### Task objective:
Return exactly, and only, the lines from the line containing "s.hist.filter fun w => overlap" through the final line of the records below, both included.

### Data shown:

-- ==== Sys2Proof/Machine/BufOps.lean ====
section
/-! DEFINITION. Buffer loads and stores, accumulation, fragments, full/empty instructions, stack frames
(spec/11_memory_instructions.md R274 to R285; spec/03_on_chip_memories.md R75, R80, R82, R83, R85, R86). -/

namespace Sys2Proof.Machine

/-! Waiting entries that finish. -/

/-- The waiting entry in force that holds a lane; none goes on while the group is saved (R419). -/
def waitAt (g : Group) (lane : Nat) : Option (Entry × Wait) :=
  if g.saved then none
  else match (frontOf g).find? fun e => e.mask.getLsbD lane && e.waits fun _ => true with
  | none => none
  | some e => match e.st with
    | .waiting w _ => some (e, w)
    | _ => none

/-- The entry of some lanes moves on to PC + 12 (R155), or stands as it stood until a trap that its group holds is over (R426). -/
def moveOn (m : LaneMask) (g : Group) : Group :=
  let p (e : Entry) : Bool := e.mask == m && e.waits fun _ => true
  setFront g (if g.pendTrap.isSome then meetList p (frontOf g) else wakeList p (frontOf g))

/-- The entry of some lanes waits for something else. -/
def rewait (m : LaneMask) (w : Wait) (g : Group) : Group :=
  setFront g ((frontOf g).map fun e => match e.st with
    | .waiting _ since => if e.mask == m then { e with st := .waiting w since } else e
    | _ => e)

/-! What lanes find in buffers, and what they leave there (R134 to R137). -/

/-- What a plain read of a buffer by a lane finds: the bytes as they stand, or as they stood before writes that the lane does not know
of (R135, R136). -/
def bufView (s : State) (r : GroupRef) (l : Nat) (m : TeamRef) (b : Buf) (off k : Nat) : View :=
  let known := match groupOf s r with
    | none => []
    | some g => knownBy s g l []
  viewOf s known (bufLoc m b off) (bytesOf (bufGet s m b off k) k)

/-- Some lanes have read: they have seen writes and read from releases. -/
def noteRead (s : State) (r : GroupRef) (m : LaneMask) (kept : List Nat) (tags : List RelTag) : State :=
  if kept.isEmpty && tags.isEmpty then s
  else modGroup s r fun g => (lanesOf m).foldl (fun g l =>
    let o := laneOrd g l
    setOrd g { o with seen := o.seen ++ tags }) (addObs s m kept g)

/-- The writes kept of a run of bytes of a buffer. -/
def writesAt (s : State) (m : TeamRef) (b : Buf) (off k : Nat) : List Wr :=
  s.hist.filter fun w => overlap w.loc w.old.length (bufLoc m b off) k

/-- What a load that found its granules full gains (R136, R139): for each of them the write that set its bit, and what that brings. -/
def gained (s : State) (m : TeamRef) (b : Buf) (off k : Nat) : List Nat :=
  (granules off k).foldl (fun a i => match (writesAt s m b (16 * i) 16).getLast? with
    | none => a
    | some w => union a (w.id :: w.pre)) []

/-- What precedes a lane's store to a buffer (R136): the buffer accesses of its group before it, and what happens before them. -/
def storePre (s : State) (r : GroupRef) (g : Group) : List Nat :=
  let inBuf := (s.hist.filter fun w => 2 ^ 64 ≤ w.loc).map Wr.id
  (List.range 32).foldl (fun a l => union a (union ((obsOf s g l).filter inBuf.contains) (pastOf s g l)))
    ((s.hist.filter fun w => w.grp == some r).map Wr.id)

/-- A lane stores to a buffer (R82, R124, R135): the write is one that others may miss, and releases what the lane's fences say. -/
def bufStoreAs (r : GroupRef) (core l : Nat) (m : TeamRef) (b : Buf) (off k x : Nat) (s : State) : State :=
  let t := bufPut s m b off k x
  match groupOf s r with
  | none => t
  | some g =>
    let id := s.nextId
    let t := keepWrite s { t with nextId := id + 1 } id (bufLoc m b off) (bytesOf (bufGet s m b off k) k) false (some r) (storePre s r g) (some r.team)
    let tags := (laneOrd g l).fences.filterMap fun f =>
      let p := farLive s f.2
      if p.isEmpty then none else some ⟨id, bufLoc m b off, k, .lane r core, f.1, p⟩
    modGroup { t with rels := t.rels ++ tags } r (addObs t (BitVec.twoPow 32 l) [id])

### Task solution:
  s.hist.filter fun w => overlap w.loc w.old.length (bufLoc m b off) k

/-- What a load that found its granules full gains (R136, R139): for each of them the write that set its bit, and what that brings. -/
def gained (s : State) (m : TeamRef) (b : Buf) (off k : Nat) : List Nat :=
  (granules off k).foldl (fun a i => match (writesAt s m b (16 * i) 16).getLast? with
    | none => a
    | some w => union a (w.id :: w.pre)) []

/-- What precedes a lane's store to a buffer (R136): the buffer accesses of its group before it, and what happens before them. -/
def storePre (s : State) (r : GroupRef) (g : Group) : List Nat :=
  let inBuf := (s.hist.filter fun w => 2 ^ 64 ≤ w.loc).map Wr.id
  (List.range 32).foldl (fun a l => union a (union ((obsOf s g l).filter inBuf.contains) (pastOf s g l)))
    ((s.hist.filter fun w => w.grp == some r).map Wr.id)

/-- A lane stores to a buffer (R82, R124, R135): the write is one that others may miss, and releases what the lane's fences say. -/
def bufStoreAs (r : GroupRef) (core l : Nat) (m : TeamRef) (b : Buf) (off k x : Nat) (s : State) : State :=
  let t := bufPut s m b off k x
  match groupOf s r with
  | none => t
  | some g =>
    let id := s.nextId
    let t := keepWrite s { t with nextId := id + 1 } id (bufLoc m b off) (bytesOf (bufGet s m b off k) k) false (some r) (storePre s r g) (some r.team)
    let tags := (laneOrd g l).fences.filterMap fun f =>
      let p := farLive s f.2
      if p.isEmpty then none else some ⟨id, bufLoc m b off, k, .lane r core, f.1, p⟩
    modGroup { t with rels := t.rels ++ tags } r (addObs t (BitVec.twoPow 32 l) [id])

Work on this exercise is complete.